§ GIVEN RECORDS:
theorem keeps_countDrop (s : State) (p : Nat) (hm : Sub 524288 K) (h0 : Keeps K s) :
    Keeps K (countDrop s p) := by
  unfold countDrop
  repeat' (first
    | with_reducible assumption
    | exact hm.le rfl
    | with_reducible apply keeps_putP
    | split)

theorem keeps_memAccess (r0 : MemReq) (s : State) (hm : Sub 1933359 K) (h0 : Keeps K s) :
    Keeps K (memAccess r0 s) := by
  unfold memAccess
  dsimp only
  repeat' (first
    | with_reducible assumption
    | exact hm.le rfl
    | with_reducible apply keeps_countDrop
    | with_reducible apply keeps_memRequest
    | with_reducible apply keeps_cacheLeaf
    | with_reducible apply keeps_emit
    | split)

theorem keeps_grantReturn (port : Nat) (cls : Nat) (res : Nat) (s : State) (hm : Sub 32768 K) (h0 : Keeps K s) :
    Keeps K (grantReturn port cls res s) := by
  unfold grantReturn
  repeat' (first
    | with_reducible assumption
    | exact hm.le rfl
    | with_reducible apply keeps_setBucket
    | with_reducible refine Keeps.foldl ?_ ?_
    | intro _
    | split
    | (unfold Keeps; dsimp only; with_reducible (apply K4.s15 (hm.bit rfl); apply Keeps.fold)))

theorem keeps_heldRequestRelease (res : Nat) (s : State) (hm : Sub 1671215 K) (h0 : Keeps K s) :
    Keeps K (heldRequestRelease res s) := by
  unfold heldRequestRelease
  repeat' (first
    | with_reducible assumption
    | exact hm.le rfl
    | with_reducible apply keeps_serveAll
    | split
    | (unfold Keeps; dsimp only; with_reducible (apply K4.s15 (hm.bit rfl); apply Keeps.fold)))

theorem keeps_prefetchDrop (req : Nat) (s : State) (hm : Sub 557056 K) (h0 : Keeps K s) :
    Keeps K (prefetchDrop req s) := by
  unfold prefetchDrop
  repeat' (first
    | with_reducible assumption
    | exact hm.le rfl
    | with_reducible apply keeps_countDrop
    | split
    | (unfold Keeps; dsimp only; with_reducible (apply K4.s15 (hm.bit rfl); apply Keeps.fold)))

theorem keeps_requestDeadlinePass (req : Nat) (s : State) (hm : Sub 32768 K) (h0 : Keeps K s) :
    Keeps K (requestDeadlinePass req s) := by
  unfold requestDeadlinePass
  repeat' (first
    | with_reducible assumption
    | exact hm.le rfl
    | split
    | (unfold Keeps; dsimp only; with_reducible (apply K4.s15 (hm.bit rfl); apply Keeps.fold)))

theorem keeps_scrubFinds (s : State) (pa : Nat) (found : EccFinding) (hm : Sub 1114159 K) (h0 : Keeps K s) :
    Keeps K (scrubFinds s pa found) := by
  unfold scrubFinds
  repeat' (first
    | with_reducible assumption
    | exact hm.le rfl
    | with_reducible apply keeps_findCodeword
    | with_reducible apply keeps_countCe
    | with_reducible apply keeps_remapRow
    | split
    | (unfold Keeps; dsimp only; with_reducible (apply Keeps.fold)))

theorem keeps_scrubEnd (s : State) (h0 : Keeps K s) :
    Keeps K (scrubEnd s) := by
  unfold scrubEnd
  repeat' (first
    | with_reducible assumption
    | with_reducible apply keeps_emit
    | split
    | (unfold Keeps; dsimp only; with_reducible (apply Keeps.fold)))

theorem keeps_scrubRead (pa : Nat) (found : EccFinding) (s : State) (hm : Sub 1114159 K) (h0 : Keeps K s) :
    Keeps K (scrubRead pa found s) := by
  unfold scrubRead
  repeat' (first
    | with_reducible assumption
    | exact hm.le rfl
    | with_reducible apply keeps_scrubEnd
    | with_reducible apply keeps_scrubFinds
    | split
    | (unfold Keeps; dsimp only; with_reducible (apply Keeps.fold)))

theorem keeps_scrubLag (s : State) (h0 : Keeps K s) :
    Keeps K (scrubLag s) := by
  unfold scrubLag
  repeat' (first
    | with_reducible assumption
    | with_reducible apply keeps_emit
    | split
    | (unfold Keeps; dsimp only; with_reducible (apply Keeps.fold)))

theorem keeps_ceLeak (s : State) (h0 : Keeps K s) :
    Keeps K (ceLeak s) := by
  unfold ceLeak
  repeat' (first
    | with_reducible assumption
    | with_reducible apply keeps_ceRecord
    | with_reducible refine Keeps.foldl ?_ ?_
    | (unfold Keeps; dsimp only; with_reducible (apply Keeps.fold)))

theorem keeps_runFaults (s : State) (d : Nat) (w : Work) (hm : Sub 1114159 K) (h0 : Keeps K s) :
    Keeps K (runFaults s d w).1 := by
  unfold runFaults
  repeat' (first
    | with_reducible assumption
    | exact hm.le rfl
    | with_reducible apply keeps_coreFaults
    | with_reducible apply keeps_putF
    | split
    | (unfold Keeps; dsimp only; with_reducible (apply Keeps.fold)))

theorem keeps_beginF (s : State) (d : Nat) (f : Flight) (cores : List Nat) (units : Tbl Nat) (h0 : Keeps K s) :
    Keeps K (beginF s d f cores units) := by
  unfold beginF
  repeat' (first
    | with_reducible assumption
    | with_reducible apply keeps_putF)

end Sys2Proof.Machine
end

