-- ==== Sys2Proof/Laws/KeepsPackage.lean ====
section
/-! SUPPORT. What the fabric, the ports, the guest, heat, SPDM, spares, bring-up and the registers keep, as `Keeps` says it: one lemma for each operation. -/

namespace Sys2Proof.Machine

variable {K : Kept}

theorem keeps_bundleChange (s : State) (b : Nat) (d : Nat) (ev : Nat) (lane : Nat) (hm : Sub 1867823 K) (h0 : Keeps K s) :
    Keeps K (bundleChange s b d ev lane) := by
  unfold bundleChange
  repeat' (first
    | with_reducible assumption
    | exact hm.le rfl
    | with_reducible apply keeps_advise
    | with_reducible apply keeps_settleFences
    | with_reducible apply keeps_recap
    | with_reducible apply keeps_emit)

theorem keeps_retireBundle (s : State) (b : Nat) (d : Nat) (lane : Nat) (hm : Sub 1867823 K) (h0 : Keeps K s) :
    Keeps K (retireBundle s b d lane) := by
  unfold retireBundle
  repeat' (first
    | with_reducible assumption
    | exact hm.le rfl
    | with_reducible apply keeps_bundleChange
    | with_reducible apply keeps_putBundle)

theorem keeps_retireLane (s : State) (b : Nat) (d : Nat) (lane : Nat) (hm : Sub 1867823 K) (h0 : Keeps K s) :
    Keeps K (retireLane s b d lane) := by
  unfold retireLane
  dsimp only
  repeat' (first
    | with_reducible assumption
    | exact hm.le rfl
    | with_reducible apply keeps_bundleChange
    | with_reducible apply keeps_putBundle
    | split)

theorem keeps_laneRetire (bundle : Nat) (dir : Nat) (lane : Nat) (s : State) (hm : Sub 1867823 K) (h0 : Keeps K s) :
    Keeps K (laneRetire bundle dir lane s) := by
  unfold laneRetire
  repeat' (first
    | with_reducible assumption
    | exact hm.le rfl
    | with_reducible apply keeps_retireLane
    | with_reducible apply keeps_markPermanent
    | split)

theorem keeps_laneRecalibration (bundle : Nat) (dir : Nat) (lane : Nat) (s : State) (hm : Sub 262144 K) (h0 : Keeps K s) :
    Keeps K (laneRecalibration bundle dir lane s) := by
  unfold laneRecalibration
  dsimp only
  repeat' (first
    | with_reducible assumption
    | exact hm.le rfl
    | with_reducible apply keeps_putBundle
    | split)

theorem keeps_chargeLanes (s : State) (b : Nat) (d : Nat) (bad : List Nat) (last : List Nat) (h0 : Keeps K s) :
    Keeps K (chargeLanes s b d bad last) := by
  unfold chargeLanes
  repeat' (first
    | with_reducible assumption
    | with_reducible apply keeps_chargeChannel
    | with_reducible refine Keeps.foldl ?_ ?_
    | intro _)

theorem keeps_frameReceive (bundle : Nat) (dir : Nat) (f : Frame) (s : State) (hm : Sub 1867823 K) (h0 : Keeps K s) :
    Keeps K (frameReceive bundle dir f s) := by
  unfold frameReceive
  dsimp only
  repeat' (first
    | with_reducible assumption
    | exact hm.le rfl
    | with_reducible apply keeps_chargeLanes
    | with_reducible apply keeps_retireBundle
    | with_reducible apply keeps_putBundle
    | split)

theorem keeps_liningMessage (link : Nat) (seq : Nat) (prio : Nat) (crcOk : Bool) (payload : List Byte) (s : State) (hm : Sub 262144 K) (h0 : Keeps K s) :
    Keeps K (liningMessage link seq prio crcOk payload s) := by
  unfold liningMessage
  repeat' (first
    | with_reducible assumption
    | exact hm.le rfl
    | split
    | (unfold Keeps; dsimp only; with_reducible (apply K4.s18 (hm.bit rfl); apply Keeps.fold)))

theorem keeps_portsDown (s : State) (a : Nat) (n : Nat) (hold : Nat) (hm : Sub 1081344 K) (h0 : Keeps K s) :
    Keeps K (portsDown s a n hold) := by
  unfold portsDown
  repeat' (first
    | with_reducible assumption
    | exact hm.le rfl
    | with_reducible apply keeps_portLeave
    | with_reducible refine Keeps.foldl ?_ ?_
    | intro _)

theorem keeps_portsBack (s : State) (a : Nat) (n : Nat) (hold : Nat) (hm : Sub 1048576 K) (h0 : Keeps K s) :
    Keeps K (portsBack s a n hold) := by
  unfold portsBack
  repeat' (first
    | with_reducible assumption
    | exact hm.le rfl
    | with_reducible apply keeps_portRelease
    | with_reducible refine Keeps.foldl ?_ ?_
    | intro _)

theorem keeps_stopTower (s : State) (t : Nat) (st : Nat) (hm : Sub 1048623 K) (h0 : Keeps K s) :
    Keeps K (stopTower s t st) := by
  unfold stopTower
  repeat' (first
    | with_reducible assumption
    | exact hm.le rfl
    | with_reducible apply keeps_leaveIntake
    | with_reducible apply keeps_stopLive
    | with_reducible refine Keeps.foldl ?_ ?_
    | intro _
    | (unfold Keeps; dsimp only; with_reducible (apply Keeps.fold)))

theorem keeps_dropBaseB (s0 : State) (h0 : Keeps K s0) :
    Keeps K (dropBaseB s0) := by
  unfold dropBaseB
  repeat' (first
    | with_reducible assumption
    | with_reducible apply keeps_writeBack
    | (unfold Keeps; dsimp only; with_reducible (apply Keeps.fold)))

theorem keeps_startDieReset (s : State) (die : Nat) (hm : Sub 1867823 K) (h0 : Keeps K s) :
    Keeps K (startDieReset s die) := by
  unfold startDieReset
  repeat' (first
    | with_reducible assumption
    | exact hm.le rfl
    | with_reducible apply keeps_dropBaseB
    | with_reducible apply keeps_stopTower
    | with_reducible apply keeps_portsDown
    | with_reducible apply keeps_settleFences
    | with_reducible apply keeps_emit
    | split
    | (unfold Keeps; dsimp only; with_reducible (apply K4.s18 (hm.bit rfl); apply Keeps.fold)))
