-- ==== Sys2Proof/Laws/From.lean ====
section
/-! SUPPORT. For each operation, what it keeps of the very state it is given (no premise left to discharge): the provers
read a field of the state after an operation off these. -/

§ WHAT IS NEEDED: Please return every line in the data that includes the string "EccFinding".

§ SOLUTION:
theorem keeps_scrubFinds (s : State) (pa : Nat) (found : EccFinding) (hm : Sub 1114159 K) (h0 : Keeps K s) :
theorem keeps_scrubRead (pa : Nat) (found : EccFinding) (s : State) (hm : Sub 1114159 K) (h0 : Keeps K s) :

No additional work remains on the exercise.